Data provided

·····

-- ==== Sys2Proof/Laws/Events.lean ====
section
/-! SUPPORT. What records, events, messages, ring entries and completions leave alone: everything but the Train Register,
the Host Queue Interface, the ledger, what is sent outward and what is owed. -/
namespace Sys2Proof.Machine

/-! ### Dev.modVec -/

@[simp] theorem Dev.modVec_core (d : Dev) (v : Nat) (f : MsixVec → MsixVec) : (d.modVec v f).core = d.core := rfl
@[simp] theorem Dev.modVec_ka (d : Dev) (v : Nat) (f : MsixVec → MsixVec) : (d.modVec v f).ka = d.ka := rfl
@[simp] theorem Dev.modVec_cfg (d : Dev) (v : Nat) (f : MsixVec → MsixVec) : (d.modVec v f).cfg = d.cfg := rfl
@[simp] theorem Dev.modVec_book (d : Dev) (v : Nat) (f : MsixVec → MsixVec) : (d.modVec v f).book = d.book := rfl
@[simp] theorem Dev.modVec_ledger (d : Dev) (v : Nat) (f : MsixVec → MsixVec) : (d.modVec v f).ledger = d.ledger := rfl
@[simp] theorem Dev.modVec_sp (d : Dev) (v : Nat) (f : MsixVec → MsixVec) : (d.modVec v f).sp = d.sp := rfl
@[simp] theorem Dev.modVec_office (d : Dev) (v : Nat) (f : MsixVec → MsixVec) : (d.modVec v f).office = d.office := rfl
@[simp] theorem Dev.modVec_il (d : Dev) (v : Nat) (f : MsixVec → MsixVec) : (d.modVec v f).il = d.il := rfl
@[simp] theorem Dev.modVec_tr (d : Dev) (v : Nat) (f : MsixVec → MsixVec) : (d.modVec v f).tr = d.tr := rfl
@[simp] theorem Dev.modVec_sars (d : Dev) (v : Nat) (f : MsixVec → MsixVec) : (d.modVec v f).sars = d.sars := rfl
@[simp] theorem Dev.modVec_ccs (d : Dev) (v : Nat) (f : MsixVec → MsixVec) : (d.modVec v f).ccs = d.ccs := rfl
@[simp] theorem Dev.modVec_house (d : Dev) (v : Nat) (f : MsixVec → MsixVec) : (d.modVec v f).house = d.house := rfl
@[simp] theorem Dev.modVec_cps (d : Dev) (v : Nat) (f : MsixVec → MsixVec) : (d.modVec v f).cps = d.cps := rfl
@[simp] theorem Dev.modVec_drv (d : Dev) (v : Nat) (f : MsixVec → MsixVec) : (d.modVec v f).drv = d.drv := rfl
@[simp] theorem Dev.modVec_trip (d : Dev) (v : Nat) (f : MsixVec → MsixVec) : (d.modVec v f).trip = d.trip := rfl
@[simp] theorem Dev.modVec_fuse (d : Dev) (v : Nat) (f : MsixVec → MsixVec) : (d.modVec v f).fuse = d.fuse := rfl
@[simp] theorem Dev.modVec_bge (d : Dev) (v : Nat) (f : MsixVec → MsixVec) : (d.modVec v f).bge = d.bge := rfl
@[simp] theorem Dev.modVec_groups (d : Dev) (v : Nat) (f : MsixVec → MsixVec) : (d.modVec v f).groups = d.groups := rfl
@[simp] theorem Dev.modVec_legs (d : Dev) (v : Nat) (f : MsixVec → MsixVec) : (d.modVec v f).legs = d.legs := rfl
@[simp] theorem Dev.modVec_sup (d : Dev) (v : Nat) (f : MsixVec → MsixVec) : (d.modVec v f).sup = d.sup := rfl
@[simp] theorem Dev.modVec_feeds (d : Dev) (v : Nat) (f : MsixVec → MsixVec) : (d.modVec v f).feeds = d.feeds := rfl
@[simp] theorem Dev.modVec_branches (d : Dev) (v : Nat) (f : MsixVec → MsixVec) : (d.modVec v f).branches = d.branches := rfl
@[simp] theorem Dev.modVec_banks (d : Dev) (v : Nat) (f : MsixVec → MsixVec) : (d.modVec v f).banks = d.banks := rfl
@[simp] theorem Dev.modVec_strings (d : Dev) (v : Nat) (f : MsixVec → MsixVec) : (d.modVec v f).strings = d.strings := rfl
@[simp] theorem Dev.modVec_shelf (d : Dev) (v : Nat) (f : MsixVec → MsixVec) : (d.modVec v f).shelf = d.shelf := rfl
@[simp] theorem Dev.modVec_tt (d : Dev) (v : Nat) (f : MsixVec → MsixVec) : (d.modVec v f).tt = d.tt := rfl
@[simp] theorem Dev.modVec_pmbus (d : Dev) (v : Nat) (f : MsixVec → MsixVec) : (d.modVec v f).pmbus = d.pmbus := rfl
@[simp] theorem Dev.modVec_avs (d : Dev) (v : Nat) (f : MsixVec → MsixVec) : (d.modVec v f).avs = d.avs := rfl
@[simp] theorem Dev.modVec_tap (d : Dev) (v : Nat) (f : MsixVec → MsixVec) : (d.modVec v f).tap = d.tap := rfl
@[simp] theorem Dev.modVec_startCount (d : Dev) (v : Nat) (f : MsixVec → MsixVec) : (d.modVec v f).startCount = d.startCount := rfl
@[simp] theorem Dev.modVec_due (d : Dev) (v : Nat) (f : MsixVec → MsixVec) : (d.modVec v f).due = d.due := rfl
@[simp] theorem Dev.modVec_fresh (d : Dev) (v : Nat) (f : MsixVec → MsixVec) : (d.modVec v f).fresh = d.fresh := rfl

/-! ### Dev.message -/

@[simp] theorem Dev.message_core (d : Dev) (v : Nat) :
    (d.message v).core = d.core := by
  unfold Dev.message; dsimp only; (repeat' split) <;> rfl
@[simp] theorem Dev.message_ka (d : Dev) (v : Nat) :
    (d.message v).ka = d.ka := by
  unfold Dev.message; dsimp only; (repeat' split) <;> rfl
@[simp] theorem Dev.message_cfg (d : Dev) (v : Nat) :
    (d.message v).cfg = d.cfg := by
  unfold Dev.message; dsimp only; (repeat' split) <;> rfl
@[simp] theorem Dev.message_book (d : Dev) (v : Nat) :
    (d.message v).book = d.book := by
  unfold Dev.message; dsimp only; (repeat' split) <;> rfl
@[simp] theorem Dev.message_ledger (d : Dev) (v : Nat) :
    (d.message v).ledger = d.ledger := by
  unfold Dev.message; dsimp only; (repeat' split) <;> rfl
@[simp] theorem Dev.message_sp (d : Dev) (v : Nat) :
    (d.message v).sp = d.sp := by
  unfold Dev.message; dsimp only; (repeat' split) <;> rfl
@[simp] theorem Dev.message_office (d : Dev) (v : Nat) :
    (d.message v).office = d.office := by
  unfold Dev.message; dsimp only; (repeat' split) <;> rfl
@[simp] theorem Dev.message_il (d : Dev) (v : Nat) :
    (d.message v).il = d.il := by
  unfold Dev.message; dsimp only; (repeat' split) <;> rfl
@[simp] theorem Dev.message_tr (d : Dev) (v : Nat) :
    (d.message v).tr = d.tr := by
  unfold Dev.message; dsimp only; (repeat' split) <;> rfl
@[simp] theorem Dev.message_sars (d : Dev) (v : Nat) :
    (d.message v).sars = d.sars := by
  unfold Dev.message; dsimp only; (repeat' split) <;> rfl
@[simp] theorem Dev.message_ccs (d : Dev) (v : Nat) :
    (d.message v).ccs = d.ccs := by
  unfold Dev.message; dsimp only; (repeat' split) <;> rfl
@[simp] theorem Dev.message_house (d : Dev) (v : Nat) :
    (d.message v).house = d.house := by
  unfold Dev.message; dsimp only; (repeat' split) <;> rfl
@[simp] theorem Dev.message_cps (d : Dev) (v : Nat) :
    (d.message v).cps = d.cps := by
  unfold Dev.message; dsimp only; (repeat' split) <;> rfl
@[simp] theorem Dev.message_drv (d : Dev) (v : Nat) :
    (d.message v).drv = d.drv := by
  unfold Dev.message; dsimp only; (repeat' split) <;> rfl
@[simp] theorem Dev.message_trip (d : Dev) (v : Nat) :
    (d.message v).trip = d.trip := by
  unfold Dev.message; dsimp only; (repeat' split) <;> rfl
@[simp] theorem Dev.message_fuse (d : Dev) (v : Nat) :
    (d.message v).fuse = d.fuse := by
  unfold Dev.message; dsimp only; (repeat' split) <;> rfl
@[simp] theorem Dev.message_bge (d : Dev) (v : Nat) :
    (d.message v).bge = d.bge := by
  unfold Dev.message; dsimp only; (repeat' split) <;> rfl
@[simp] theorem Dev.message_groups (d : Dev) (v : Nat) :
    (d.message v).groups = d.groups := by
  unfold Dev.message; dsimp only; (repeat' split) <;> rfl
@[simp] theorem Dev.message_legs (d : Dev) (v : Nat) :
    (d.message v).legs = d.legs := by
  unfold Dev.message; dsimp only; (repeat' split) <;> rfl
@[simp] theorem Dev.message_sup (d : Dev) (v : Nat) :
    (d.message v).sup = d.sup := by
  unfold Dev.message; dsimp only; (repeat' split) <;> rfl
@[simp] theorem Dev.message_feeds (d : Dev) (v : Nat) :
    (d.message v).feeds = d.feeds := by
  unfold Dev.message; dsimp only; (repeat' split) <;> rfl
@[simp] theorem Dev.message_branches (d : Dev) (v : Nat) :
    (d.message v).branches = d.branches := by
  unfold Dev.message; dsimp only; (repeat' split) <;> rfl
@[simp] theorem Dev.message_banks (d : Dev) (v : Nat) :
    (d.message v).banks = d.banks := by
  unfold Dev.message; dsimp only; (repeat' split) <;> rfl
@[simp] theorem Dev.message_strings (d : Dev) (v : Nat) :
    (d.message v).strings = d.strings := by
  unfold Dev.message; dsimp only; (repeat' split) <;> rfl
@[simp] theorem Dev.message_shelf (d : Dev) (v : Nat) :
    (d.message v).shelf = d.shelf := by
  unfold Dev.message; dsimp only; (repeat' split) <;> rfl
@[simp] theorem Dev.message_tt (d : Dev) (v : Nat) :
    (d.message v).tt = d.tt := by
  unfold Dev.message; dsimp only; (repeat' split) <;> rfl
@[simp] theorem Dev.message_pmbus (d : Dev) (v : Nat) :
    (d.message v).pmbus = d.pmbus := by
  unfold Dev.message; dsimp only; (repeat' split) <;> rfl
@[simp] theorem Dev.message_avs (d : Dev) (v : Nat) :
    (d.message v).avs = d.avs := by
  unfold Dev.message; dsimp only; (repeat' split) <;> rfl
@[simp] theorem Dev.message_tap (d : Dev) (v : Nat) :
    (d.message v).tap = d.tap := by
  unfold Dev.message; dsimp only; (repeat' split) <;> rfl
@[simp] theorem Dev.message_startCount (d : Dev) (v : Nat) :
    (d.message v).startCount = d.startCount := by
  unfold Dev.message; dsimp only; (repeat' split) <;> rfl
@[simp] theorem Dev.message_due (d : Dev) (v : Nat) :
    (d.message v).due = d.due := by
  unfold Dev.message; dsimp only; (repeat' split) <;> rfl
@[simp] theorem Dev.message_fresh (d : Dev) (v : Nat) :
    (d.message v).fresh = d.fresh := by
  unfold Dev.message; dsimp only; (repeat' split) <;> rfl
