-- ==== Sys2Proof/Laws/Still.lean ====
section
/-! SUPPORT. What keeps a still device still: events, and the end of the one staged command. -/
namespace Sys2Proof.Machine

/-- Room in the Train Register depends on the Train Register and the registers alone. -/
theorem Dev.roomFor_congr (d e : Dev) (n : Nat) (ht : e.tr = d.tr) (hc : e.cfg = d.cfg) (h : d.roomFor n) :
    e.roomFor n := by
  have hr : ∀ o, e.reg o = d.reg o := fun o => by simp [Dev.reg, hc]
  unfold Dev.roomFor at *
  rw [ht, hr]; exact h

/-- An event for which there is room leaves a still device still. -/
theorem Dev.still_raise (d : Dev) (code cls src a b : Nat) (h : d.still) (hr : d.roomFor 1) :
    (d.raise code cls src a b).still := by
  refine Dev.still_congr d _ h (Dev.raise_due d code cls src a b hr) ?_ ?_ ?_ ?_ ?_ ?_ ?_ ?_ ?_ ?_ <;> simp [Dev.raise]

/-- Messages, entries and completions leave the staged commands alone. -/
theorem Dev.message_staged (d : Dev) (v : Nat) : (d.message v).hqi.staged = d.hqi.staged := by
  unfold Dev.message; dsimp only; (repeat' split) <;> rfl

/-- See `Dev.message_staged`. -/
theorem Dev.announce_staged (d : Dev) (v : Nat) (u : Bool) : (d.announce v u).hqi.staged = d.hqi.staged := by
  unfold Dev.announce
  split
  · exact Dev.message_staged d v
  · split
    · rfl
    · exact Dev.message_staged d v

/-- See `Dev.message_staged`. -/
theorem Dev.postCompletion_staged (d : Dev) (op : Nat) (c : Desc) (r : Bool) (s a b : Nat) (l : List Nat) :
    (d.postCompletion op c r s a b l).hqi.staged = d.hqi.staged := by
  unfold Dev.postCompletion; dsimp only
  split
  · rfl
  · unfold Dev.putCompletion; dsimp only
    split
    · split
      · rw [Dev.announce_staged]; rfl
      · rfl
    · rfl

/-- See `Dev.message_staged`. -/
theorem Dev.postEvent_staged (d : Dev) (src cls code seq : Nat) (g i : Bool) (t : Stamp) (a b : Nat) :
    (d.postEvent src cls code seq g i t a b).hqi.staged = d.hqi.staged := by
  unfold Dev.postEvent; dsimp only
  split
  · rfl
  · unfold Dev.writeEvent; dsimp only
    split
    · rw [Dev.announce_staged]; rfl
    · rfl

/-- Records leave the HQI alone. -/
theorem Dev.record_hqi' (d : Dev) (k : Bool) (rs : List Draft) : (d.record k rs).hqi = d.hqi := by simp

/-- Events leave the staged commands alone. -/
@[simp] theorem Dev.raise_staged (d : Dev) (code cls src a b : Nat) :
    (d.raise code cls src a b).hqi.staged = d.hqi.staged := by
  simp only [Dev.raise, Dev.raiseInj, Dev.postEvent_staged, Dev.record_hqi']

/-- The completion of the one staged command owes nothing. -/
theorem Dev.finish_due (d : Dev) (k st : Nat) (rs : List Nat)
    (h : d.hqi.staged.filter (fun e => e.fetch != k) = []) : (d.finish k st rs).due = d.due := by
  unfold Dev.finish
  cases hc : d.cmd k with
  | none => rfl
  | some c =>
    cases he : c.entry with
    | none =>
      simp only [he, Dev.postCompletion_staged]
      rw [if_pos (by rw [h]; rfl), Dev.postCompletion_due]
    | some e =>
      simp only [he, Dev.postCompletion_staged]
      rw [if_pos (by rw [Dev.modEntry_hqi]; dsimp only; rw [h]; rfl), Dev.postCompletion_due]; rfl

/-- So the end of the one staged command leaves a still device still. -/
theorem Dev.still_finish (d : Dev) (k st : Nat) (rs : List Nat)
    (h : d.hqi.staged.filter (fun e => e.fetch != k) = []) (hs : d.still) : (d.finish k st rs).still := by
  refine Dev.still_congr d _ hs (Dev.finish_due d k st rs h) ?_ ?_ ?_ ?_ ?_ ?_ ?_ ?_ ?_ ?_ <;> simp

/-- A commit where one command is staged owes nothing. -/
theorem Dev.commit_due (d : Dev) (k n : Nat) (h : d.hqi.staged.length ≤ 1) : (d.commit k n).due = d.due := by
  unfold Dev.commit
  cases hc : d.cmd k with
  | none => rfl
  | some c =>
    cases he : c.entry <;>
      simp only [he, Dev.modCmd, Dev.modEntry, List.length_map] <;>
      rw [if_neg (by omega)]

/-- A commit keeps the staged commands as they are, but for the count of stages done. -/
theorem Dev.commit_staged (d : Dev) (k n : Nat) :
    (d.commit k n).hqi.staged = match d.cmd k with
      | none => d.hqi.staged
      | some _ => d.hqi.staged.map (fun c => if c.fetch = k then { c with done := n } else c) := by
  unfold Dev.commit
  cases hc : d.cmd k with
  | none => rfl
  | some c =>
    cases he : c.entry <;> simp only [he, Dev.modCmd, Dev.modEntry] <;> split <;> rfl

/-- The last commit and the completion of the one staged command leave a still device still. -/
theorem Dev.still_commitAll (d : Dev) (k st : Nat) (rs : List Nat) (c : OpenCmd) (h : d.hqi.staged = [c])
    (hk : c.fetch = k) (hs : d.still) : (d.commitAll k st rs).still := by
  unfold Dev.commitAll
  cases hc : d.cmd k with
  | none => exact hs
  | some c' =>
    refine Dev.still_finish _ k st rs ?_ ?_
    · rw [Dev.commit_staged, hc]
      simp [h, hk]
    · refine Dev.still_congr d _ hs (Dev.commit_due d k _ (by simp [h])) ?_ ?_ ?_ ?_ ?_ ?_ ?_ ?_ ?_ ?_ <;> simp

end Sys2Proof.Machine
end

·····

Work order
After locating the line holding "d.house := rfl" above, output exactly that line and every line after it through the line holding "d.sup := rfl". Include nothing else.

Result for this exercise
@[simp] theorem Dev.modVec_house (d : Dev) (v : Nat) (f : MsixVec → MsixVec) : (d.modVec v f).house = d.house := rfl
@[simp] theorem Dev.modVec_cps (d : Dev) (v : Nat) (f : MsixVec → MsixVec) : (d.modVec v f).cps = d.cps := rfl
@[simp] theorem Dev.modVec_drv (d : Dev) (v : Nat) (f : MsixVec → MsixVec) : (d.modVec v f).drv = d.drv := rfl
@[simp] theorem Dev.modVec_trip (d : Dev) (v : Nat) (f : MsixVec → MsixVec) : (d.modVec v f).trip = d.trip := rfl
@[simp] theorem Dev.modVec_fuse (d : Dev) (v : Nat) (f : MsixVec → MsixVec) : (d.modVec v f).fuse = d.fuse := rfl
@[simp] theorem Dev.modVec_bge (d : Dev) (v : Nat) (f : MsixVec → MsixVec) : (d.modVec v f).bge = d.bge := rfl
@[simp] theorem Dev.modVec_groups (d : Dev) (v : Nat) (f : MsixVec → MsixVec) : (d.modVec v f).groups = d.groups := rfl
@[simp] theorem Dev.modVec_legs (d : Dev) (v : Nat) (f : MsixVec → MsixVec) : (d.modVec v f).legs = d.legs := rfl
@[simp] theorem Dev.modVec_sup (d : Dev) (v : Nat) (f : MsixVec → MsixVec) : (d.modVec v f).sup = d.sup := rfl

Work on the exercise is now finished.